Brian has a strong fanbase on the racetrack because of his story away from
the track. In January 2014, he married his wife, Whitney, and since their special day, their emotional wedding video went viral. Whitney was married previously, and had a daughter of her own, Brielle. Not only did Whitney and Brian wrote separate vows for each other, but Brian also wrote vows specifically for Brielle. He got down on one knee to read them to her. (Grab a tissue, y’all).

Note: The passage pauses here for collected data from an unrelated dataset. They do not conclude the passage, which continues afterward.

-- ==== Sys2Proof/Machine/Handshake.lean ====
section
/-! DEFINITION. One rising edge of `clk`: reset, acceptance, the wait of LAT(op) edges, completion (spec
70_reset_and_hazards.md R240 to R245), and a command as one indivisible step (00_scope.md R17). -/

namespace Sys2Proof.Machine

/-- A command's row of spec/opcode_table.json, which indexes its latency. -/
def tableRow : Instr → Fin 22
  | .nop => 0
  | .zero _ => 1
  | .mov _ _ => 2
  | .cvts _ => 3
  | .cvtd _ => 4
  | .ldraw _ => 5
  | .rd _ => 6
  | .clrst => 7
  | .add _ _ _ => 8
  | .sub _ _ _ => 9
  | .inc _ _ => 10
  | .dec _ _ => 11
  | .shl _ _ _ => 12
  | .shr _ _ _ => 13
  | .mul _ _ _ => 14
  | .div _ _ _ => 15
  | .ceq _ _ => 16
  | .cne _ _ => 17
  | .clt _ _ => 18
  | .cle _ _ => 19
  | .cgt _ _ => 20
  | .cge _ _ => 21

/-- `LAT(op)`, at least 1 (R11, R245). -/
def latencyOf (c : Config) (i : Instr) : Nat := c.waits[tableRow i] + 1

/-- The latency of a command word: an illegal word takes 1 cycle (R243(b)). -/
def latency (c : Config) (w : Cmd) : Nat :=
  match decode w with
  | .ok i => latencyOf c i
  | .error _ => 1

/-- A command word as one indivisible step: it is decoded, and its command's effect happens, or the ILL event if it is
illegal (R17, R77, R221). The data operand is the state's `data`. -/
def runWord (w : Cmd) (s : State) : Host.Outcome State Fault Refusal :=
  match decode w with
  | .ok i => exec i s
  | .error _ => .next (raiseEvent s .ill)

/-- What the ports show at the next edge; nothing is presented when the host's list has ended (R233; log 4). -/
def portIn (s : State) : PortIn := s.inputs.head?.getD PortIn.idle

/-- The state once an edge has taken its sample. -/
def takeSample (s : State) : State := { s with inputs := s.inputs.tail }

/-- A command is accepted at an edge where `rst = 0`, `cmd_valid = 1` and `cmd_ready = 1` (R243(a)). CORE is never ready
with a command in flight (R243(c)). -/
def accepts (s : State) : Bool :=
  !(portIn s).rst && (portIn s).cmdValid && s.ready && s.inFlight.isNone

/-- An edge at which `rst = 1`: every element takes its reset value, a command in flight is abandoned, and CORE is not yet
ready (R240; log 5). -/
def resetEdge (s : State) : State := { resetElements s with ready := false }

/-- An edge at which nothing is accepted and nothing is in flight: CORE is ready from it on (R241, R243(c), (d)). -/
def idleEdge (s : State) : State := { s with ready := true, done := false }

/-- An edge of a command in flight that does not complete it (R243(c), (d)). -/
def waitEdge (s : State) (w : Cmd) (left : Nat) : State :=
  { s with inFlight := some ⟨w, left⟩, ready := false, done := false }

/-- CORE once a command has completed: ready, and `done` is raised (R243(c), (d)). -/
def finish (s : State) : State := { s with inFlight := none, ready := true, done := true }

/-- The completion edge of a command word: it writes everything its rule writes, all at once (R243(b), R54). -/
def completeEdge (w : Cmd) (s : State) : Host.Outcome State Fault Refusal := runWord w (finish s)

/-- The edge that accepts a command: `cmd` and `data` are sampled, and a command of latency 1 completes at once
(R243(a), (b)). -/
def acceptEdge (w : Cmd) (d : Data) (s : State) : Host.Outcome State Fault Refusal :=
  let t := { s with data := d }
  if latency s.cfg w = 1 then completeEdge w t else .next (waitEdge t w (latency s.cfg w - 1))

/-- An edge at which `rst = 0` (R243). -/
def runEdge (x : PortIn) (s : State) : Host.Outcome State Fault Refusal :=
  match s.inFlight with
  | some f => if f.left ≤ 1 then completeEdge f.cmd s else .next (waitEdge s f.cmd (f.left - 1))
  | none => if x.cmdValid && s.ready then acceptEdge x.cmd x.data s else .next (idleEdge s)

/-- One rising edge of `clk` with the sample `x` (R240, R243). -/
def clockEdge (x : PortIn) (s : State) : Host.Outcome State Fault Refusal :=
  if x.rst then .next (resetEdge s) else runEdge x s

/-- The state with a command word presented so that the next edge runs it: it is on the port of an idle and ready CORE,
with the operand the state holds; if its latency is above 1, it is in flight and the next edge is its completion edge
(log 8). -/
def presentWord (s : State) (w : Cmd) : State :=
  if latency s.cfg w = 1 then
    { s with inFlight := none, ready := true, inputs := ⟨false, true, w, s.data⟩ :: s.inputs.tail }
  else { s with inFlight := some ⟨w, 1⟩, ready := false, inputs := PortIn.idle :: s.inputs.tail }

/-- Commands one after another, each a word with its data operand and each one indivisible step, in the order they are
accepted (R57). -/
def runCommands : List (Cmd × Data) → State → Host.Outcome State Fault Refusal
  | [], s => .next s
  | (w, d) :: rest, s =>
    match runWord w { s with data := d } with
    | .next t => runCommands rest t
    | .fault r => .fault r
    | .refused r => .refused r

end Sys2Proof.Machine
end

“Brielle, can I tell you something? I promise to always hold your hand and skip with you down the street, and bring comfort to your life. I vow to make you say your prayers before you eat. I promise to read you stories at night, to always tuck you in real tight. I vow to show you how a man should treat a woman in my relationship with your mother. And above all else, I vow to protect you, care for you and love you forever.”
Click here for the full video.
Now with a successful career and notable highlights to carry forward with him as he walks away, he hopes to add one more highlight with a solid run this weekend at Homestead-Miami Speedway.
“I’m so grateful to have had the opportunity to drive for Richard Petty Motorsports this season, and I’m looking forward to ending the year on a high note at Homestead-Miami Speedway,” Scott said. “Homestead is so unique in that it’s a true oval and doesn’t have a dogleg, so you really have to make a good turn getting into all four of the corners. I’ve had a lot of success in the XFINITY and Truck Series at Homestead, so I know if we’ve got speed off the truck that we will have a good chance at getting our No. 44 Safeway Ford to the front of the field.”
Scott has good reason to be excited about racing at Homestead. In six XFINITY Series starts, he has four top-10 finishes, finishing as high as fourth in 2015. In the three starts he has made at Homestead in the Truck Series, he finished inside the top-15 each time, with a best finish of eighth coming in 2008. Last year, Scott was 28th in the Sprint Cup finale in his lone Sprint Cup Series start at Homestead.
The staff here at POPULAR SPEED would like to wish Brian Scott and his family all the best in beginning the next chapter of their lives.